The International Monetary Fund (IMF) is seriously concerned about Pakistan’s recently announced Rs. 1.91 trillion in agriculture and electricity subsidies, which it plans to reverse through additional tax measures in the next review.
The lender will address such issues during the country’s 9th Review, which will begin soon. “Reverse or compensate for the losses of recently implemented measures (agricultural subsidies, exporter subsidies, and power sector delays”) with new tax measures,” a national daily reported.
Last week, it was revealed that the country’s export-oriented sectors will likely receive electricity at an all-inclusive discounted rate of Rs. 19.99 per unit (estimated Rs. 110 billion), while an earlier Rs. 1.8 trillion concession was announced to assist farmers with free seeds, low-interest loans, and lower electricity and fertiliser prices.
The Ninth Review requires the government to resume necessary consolidation following significant slippages in FY22 in order to meet the primary surplus target of 0.3 percent of GDP in FY23. In this regard, all new FY23 spending plans, including those required to respond to the floods, must be clarified.
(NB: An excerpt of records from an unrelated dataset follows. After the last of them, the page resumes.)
-- ==== Sys2Proof/Machine/Calib.lean ====
section
/-!
DEFINITION. Calibration and trimming (05_calibration): runs, results, plausibility and agreement, tracking limits,
storage and restore, the temperature trigger.
-/
namespace Sys2Proof.Machine

/-- A context's calibration at rest. -/
def Cal.rest : Cal := ⟨none, [0, 0, 0, 0], none, false, false, false, none, none, (0, ⟨false, 0, 0⟩)⟩

/-- A context's calibration. -/
def Module.cal (m : Module) (c : Nat) : Cal := SMap.get Cal.rest m.cals c

/-- Store a context's calibration. -/
def Module.setCal (m : Module) (c : Nat) (x : Cal) : Module := { m with cals := SMap.set Cal.rest m.cals c x }

/-- CAL_CTX_STAT.last_error codes (R160). -/
def calBusy : Nat := 1
def calNoAllowance : Nat := 2
def calNoLane : Nat := 3
def calNoWindow : Nat := 4
def calPortState : Nat := 5
def calBadRef : Nat := 6
def calShort : Nat := 7
def calImplausible : Nat := 8
def calDisagree : Nat := 9
def calAborted : Nat := 10
def calFlash : Nat := 11

/-- The port is in DIFF mode. -/
def Module.diff (m : Module) (c : Nat) : Bool := m.bit (CAP_PORT_CFG c) CAP_PORT_CFG_signalling

/-- The context is calibrated (R156): in TRACK and SENSOR_TRIM modes the passed black level has gone to FE_BL_FIXED, where
est_c starts at admission (R86) and which is the pedestal (assumption log 69). -/
def Module.calibrated (m : Module) (c : Nat) : Bool :=
  (m.cal c).blOk && ((m.ctx c).current.blMode c = 0 || (m.cal c).blSet) && (!m.diff c || (m.cal c).tapsOk)

/-- Report validity (R156). -/
def Module.reportValid (m : Module) (c : Nat) : Module :=
  m.setFld (CAL_CTX_STAT c) CAL_CTX_STAT_valid (m.calibrated c).toNat

/-- What a lane works on for a frame of the context: the geometry, the crop and the lines given (R69, R70). -/
def Module.laneIn (m : Module) (c : Nat) (set : ParamSet) (raw : List (List Nat)) : LaneIn :=
  let f := m.fld (CAP_PORT_CFG c)
  { c := c, w := (m.geom c).1, h := (m.geom c).2, x0 := m.fld (FE_CROP_XY c) FE_CROP_XY_x0,
    y0 := m.fld (FE_CROP_XY c) FE_CROP_XY_y0, cw := m.fld (FE_CROP_WH c) FE_CROP_WH_w,
    ch := m.fld (FE_CROP_WH c) FE_CROP_WH_h, bits := dataBits (f CAP_PORT_CFG_width), mosaic := f CAP_PORT_CFG_mosaic,
    set := set, raw := raw }

/-- The channels a mosaic has (R83). -/
def chansOf (mosaic : Nat) : List Nat := if mosaic = 5 then [0] else [0, 1, 2, 3]

/-! ### Regions of a run (R139, R143) -/

/-- Pitch of a line of the accumulation region, of a supplied reference. -/
def calPitch (w bytes : Nat) : Nat := (w * bytes + 63) / 64 * 64

/-- The accumulation region when it is large enough (R143). -/
def Module.calBuf (m : Module) (c : Nat) : Option Region :=
  let (w, h) := m.geom c
  match m.region? (m.rd (CAL_CTX_BUF c)) with
  | some r => if h * calPitch w 4 + 16384 ≤ r.size then some r else none
  | none => none

/-- The supplied reference when it is large enough (R139). -/
def Module.calRef (m : Module) (c : Nat) : Option Region :=
  let (w, h) := m.geom c
  match m.region? (m.rd (CAL_CTX_REF c)) with
  | some r => if h * calPitch w 2 ≤ r.size then some r else none
  | none => none

/-- A kind that takes a dark or flat reference. -/
def darkKind (k : Nat) : Bool := 1 ≤ k && k ≤ 3

/-- The run accumulates pixels (R143). -/
def CalRun.sums (r : CalRun) : Bool := darkKind r.kind && !r.region

/-- A run of a kind that counts against an allowance and marks frames CAL: captured darks and flats, and DESKEW (R142). -/
def CalRun.marks (r : CalRun) : Bool := r.kind = 4 || r.sums

/-- The region that a run reads or sums in is not open, or too small: BAD_REF (R139, R143). -/
def Module.calNoRegion (m : Module) (c : Nat) (r : CalRun) : Bool :=
  r.region && (m.calRef c).isNone || r.sums && (m.calBuf c).isNone

/-- A frame that starts now is used by the run in progress (R141, R142). -/
def Module.calUses (m : Module) (c : Nat) : Bool :=
  match (m.cal c).run with
  | some r => if r.kind = 4 then r.taps.isNone
    else !r.region && r.usable < m.fld (CAL_CTX_CFG c) CAL_CTX_CFG_frames
  | none => false

/-- A frame that a DESKEW run uses is marked CAL (R142). -/
def Module.calMark (m : Module) (c : Nat) (n : Word) : Module :=
  match (m.cal c).run with
  | some r =>
    if r.kind = 4 && r.taps.isNone then
      let m := m.setCal c { m.cal c with run := some { r with first := some (r.first.getD n), last := some n } }
      (m.wr (CAL_CAL_FIRST c) (r.first.getD n)).wr (CAL_CAL_LAST c) n
    else m
  | none => m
To meet programme targets, there must also be agreement on offsetting spending cuts, whether through spending restructuring or new tax measures.
“There must be no new electricity subsidies and a commitment not to fiscalize power sector arrears without agreement with the Fund,” sources said.
The seventh and eighth reviews included contingency revenue actions that could be activated if revenue fell below a certain threshold for even one month. According to the sources, in order to strengthen the revenue base and increase tax-to-GDP revenue to at least 11 percent, the government must catch up on the delayed October petroleum development levy correction and stay on track with all committed resolutions to generate revenue equal to one percent of GDP.
To protect social spending, the IMF has asked the government to increase the number of BISP families to 9 million and make changes to the BISP Kafalat programme. The lender has also urged the government to strengthen the energy sector by implementing tariff increases on time (quarterly adjustments and FCAs).
The Fund has also asked the government to seek Cabinet approval for the FY23 Circular Debt Management Plan (CDMP), which is intended to provide a sustainable reduction in circular debt accumulation as agreed with the World Bank (WB), Asian Development Bank (ADB), and IMF.
According to the IMF, real policy rates are significantly negative, and further tightening is required in Pakistan to reduce inflation. The lender also demands that the exchange rate be allowed to fluctuate freely, that forex intervention be limited to agreed-upon limits, and that gross reserve targets be met as planned. This includes the facilitation of approximately $4 billion in committed bilateral creditor support.
It is also expected that the central bank will be required to share AML/CFT inspections of banks in relation to an IMF-agreed structural benchmark for the construction sector.